» **AVAILABLE DATA**:

-- ==== Sys2Proof/Machine/JobBase.lean ====
section
/-! DEFINITION. The job slots (R67 to R71, R82): state words, the engines, ending a job, and the arguments. What each kind does
stands in its chapter's file. -/

namespace Sys2Proof.Machine

/-- A slot at reset: idle (R70, R81). -/
def idleSlot : JobSlot :=
  { kind := 0, st := .idle, error := 0, total := 0, args := [0, 0, 0, 0], order := 0, abortReq := false, granted := false,
    fin := none }
/-- Slot k. -/
def State.slot (s : State) (k : Nat) : JobSlot := spGet idleSlot s.jobs k
/-- Replaces slot k. -/
def State.setSlot (s : State) (k : Nat) (j : JobSlot) : State := { s with jobs := spPut s.jobs k j }
/-- Changes slot k. -/
def State.modSlot (s : State) (k : Nat) (f : JobSlot → JobSlot) : State := s.setSlot k (f (s.slot k))
/-- JOB_ARGi of a slot. -/
def JobSlot.arg (j : JobSlot) (i : Nat) : W32 := nth 0 j.args i

/-- The STATE code of R68. -/
def jobCode : JobState → Nat
  | .idle => 0 | .queued => 1 | .running => 2 | .done => 3 | .failed => 4 | .aborted => 5
/-- JOB_STATUS (R68). -/
def JobSlot.status (j : JobSlot) : W32 := w32 (jobCode j.st * 2 ^ 28 + j.error.toNat * 2 ^ 20 + satN 20 j.total)
/-- Whether a slot is queued or running. -/
def JobSlot.busy (j : JobSlot) : Bool := j.st == .queued || j.st == .running

/-- The engines a kind needs (R69): 1 loader, 2 twin link, 3 scene loader, 4 Carder, 5 DRAM migration, 6 proving, 7 Heartwood, 8 DMA. -/
def jobEngines (kind : Nat) : List Nat :=
  if kind = 1 then [1] else if kind = 2 then [1, 2] else if kind = 3 then [3] else if kind = 4 then [4]
  else if kind = 5 then [5] else if kind = 6 then [2] else if kind = 7 then [6] else if kind = 8 then [7]
  else if kind = 9 ∨ kind = 10 then [8] else []

/-- The slot numbers. -/
def slotNums : List Nat := upFrom 0 16
/-- The slots whose job satisfies a test. -/
def State.slotsWith (s : State) (f : JobSlot → Bool) : List Nat := slotNums.filter (fun k => f (s.slot k))

/-- Whether a queued job may begin: no running job and no earlier queued one needs an engine of its own (R67), and the loader has no background
load of R105. -/
def State.engineFree (s : State) (k : Nat) : Bool :=
  let j := s.slot k
  !(s.img.bgLoad && (jobEngines j.kind.toNat).contains 1) && slotNums.all (fun i =>
    let o := s.slot i
    i == k || !((o.st == .running || (o.st == .queued && decide (o.order < j.order)))
      && (jobEngines o.kind.toNat).any (fun e => (jobEngines j.kind.toNat).contains e)))

/-- A queued job begins running: its window is zeroed (R67, R71). -/
def State.jobBegin (s : State) (k : Nat) : State :=
  (s.modSlot k (fun j => { j with st := .running, total := 0, error := 0, fin := none })).resultClear k

/-- Begins the job where it is queued and its engine free. -/
def State.jobTryBegin (s : State) (k : Nat) : State :=
  if (s.slot k).st = .queued ∧ s.engineFree k then s.jobBegin k else s

/-- Whether a slot runs a job of a kind. -/
def State.runsJob (s : State) (k kind : Nat) : Bool := (s.slot k).st == .running && (s.slot k).kind.toNat == kind

/-- Ends a job: state 3 for error 0, else state 4 with the code. -/
def State.jobEnd (s : State) (k : Nat) (err : Nat) : State :=
  s.modSlot k (fun j => { j with st := if err = 0 then .done else .failed, error := BitVec.ofNat 8 err, abortReq := false, fin := none })
/-- Ends a job in state 5. -/
def State.jobAborted (s : State) (k : Nat) : State :=
  s.modSlot k (fun j => { j with st := .aborted, error := 0, abortReq := false, fin := none })
/-- A refusal in IMG_STAT, IMG_FAIL and IMG_FAILS (R114); `place` is WHERE. -/
def State.imgFailed (s : State) (place code sec : Nat) : State :=
  ((s.flag IMG_STAT 0).wr IMG_FAIL (w32 (place * 65536 + sec * 256 + code))).count IMG_FAILS 1
/-- Notes how the job's work ended; JOB_DONE writes it. -/
def State.jobFin (s : State) (k : Nat) (err : Nat) : State := s.modSlot k (fun j => { j with fin := some (BitVec.ofNat 8 err) })
/-- Sets PROGRESS. -/
def State.jobProgress (s : State) (k n : Nat) : State := s.modSlot k (fun j => { j with total := n })

/-- The result words of a SCENE_STAGE (R186). -/
def sceneResult (w : SceneWork) : List W32 :=
  [w32 w.written, w32 w.gains, w32 w.held, w.firstTick.getD 0, w.lastTick, w32 (b01 w.torn), if w.torn then w.swapAt.getD 0 else 0]
/-- The scene loader stops for a slot, whose result window is written, whatever the job's ending (R186); zeros where it has not begun. -/
def State.sceneClose (s : State) (k : Nat) : State :=
  match s.canopy.scene with
  | some w => if w.slot = k then { s with canopy := { s.canopy with scene := none } }.resultWrite k (sceneResult w)
    else s.resultWrite k (List.replicate 7 0)
  | none => s.resultWrite k (List.replicate 7 0)

/-- A load or graft ends with a code that no check of its image gives: the words not yet written are written (R103, R114). -/
def State.imgDropped (s : State) (k code : Nat) : State :=
  let t := if (s.slot k).st = .running then s else s.resultClear k
  (t.imgFailed 0 code 0xFF).resultMore k 18 [3, w32 (0xFF00 + code), 0]
/-- The results of a job that ends before its work has begun: refused with a code, or, with 0, aborted (R103, R186). -/
def State.unrunWords (s : State) (k code : Nat) : State :=
  let kind := (s.slot k).kind.toNat
  if kind = 1 ∨ kind = 2 then (if code = 0 then (s.resultClear k).resultMore k 18 [4, 0, 0] else s.imgDropped k code)
  else if kind = 3 then (s.resultClear k).resultWrite k (List.replicate 7 0)
  else s
/-- The end of a job that a freeze meets: ERROR 0x05 (R352). -/
def State.jobFrozen (s : State) (k : Nat) : State :=
  let kind := (s.slot k).kind.toNat
  (if kind = 3 then s.sceneClose k else if kind = 1 ∨ kind = 2 then s.imgDropped k 0x05 else s).jobEnd k 0x05
/-- An IMG_LOAD or GRAFT runs. -/
def State.loadsRun (s : State) : Bool := !(s.slotsWith (fun j => j.st == .running && (j.kind == 1 || j.kind == 2))).isEmpty
/-- Phase 1 of a load or a graft runs, or phase 2 (R100). -/
def State.stagingHeld (s : State) : Bool := s.img.phase != .idle || s.img.bgLoad || s.loadsRun

/-- An access outside mapped space (R53): UNMAPPED, its address, EV5. -/
def State.unmappedAt (s : State) (addr : Nat) : State := ((s.flag SYS_STAT 1).wr SYS_UNMAP_ADDR (w32 addr)).raise 5

/-- A value read leaves to the reader. -/
def State.answer (s : State) (v : W32) : State := s.emit (.readData v)

/-- The bytes of a word that an access of a width addresses, right-justified (R54). -/
def narrow (width : Width) (addr : Nat) (v : W32) : W32 :=
  match width with
  | .byte => w32 (v.toNat / 2 ^ (8 * (addr % 4)) % 256)
  | .half => w32 (v.toNat / 2 ^ (8 * (addr % 4 / 2 * 2)) % 65536)
  | .word => v
/-- The bytes an access of a width stores. -/
def widthBytes (width : Width) : Nat := match width with | .byte => 1 | .half => 2 | .word => 4
/-- The address aligned to the width. -/
def widthAlign (width : Width) (addr : Nat) : Nat := addr / widthBytes width * widthBytes width

end Sys2Proof.Machine
end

» **TASK REQUIREMENTS**: In the records above, how many lines contain the string "replicate"? Reply with the number only.

» **REPLY TO THE EXERCISE**: 3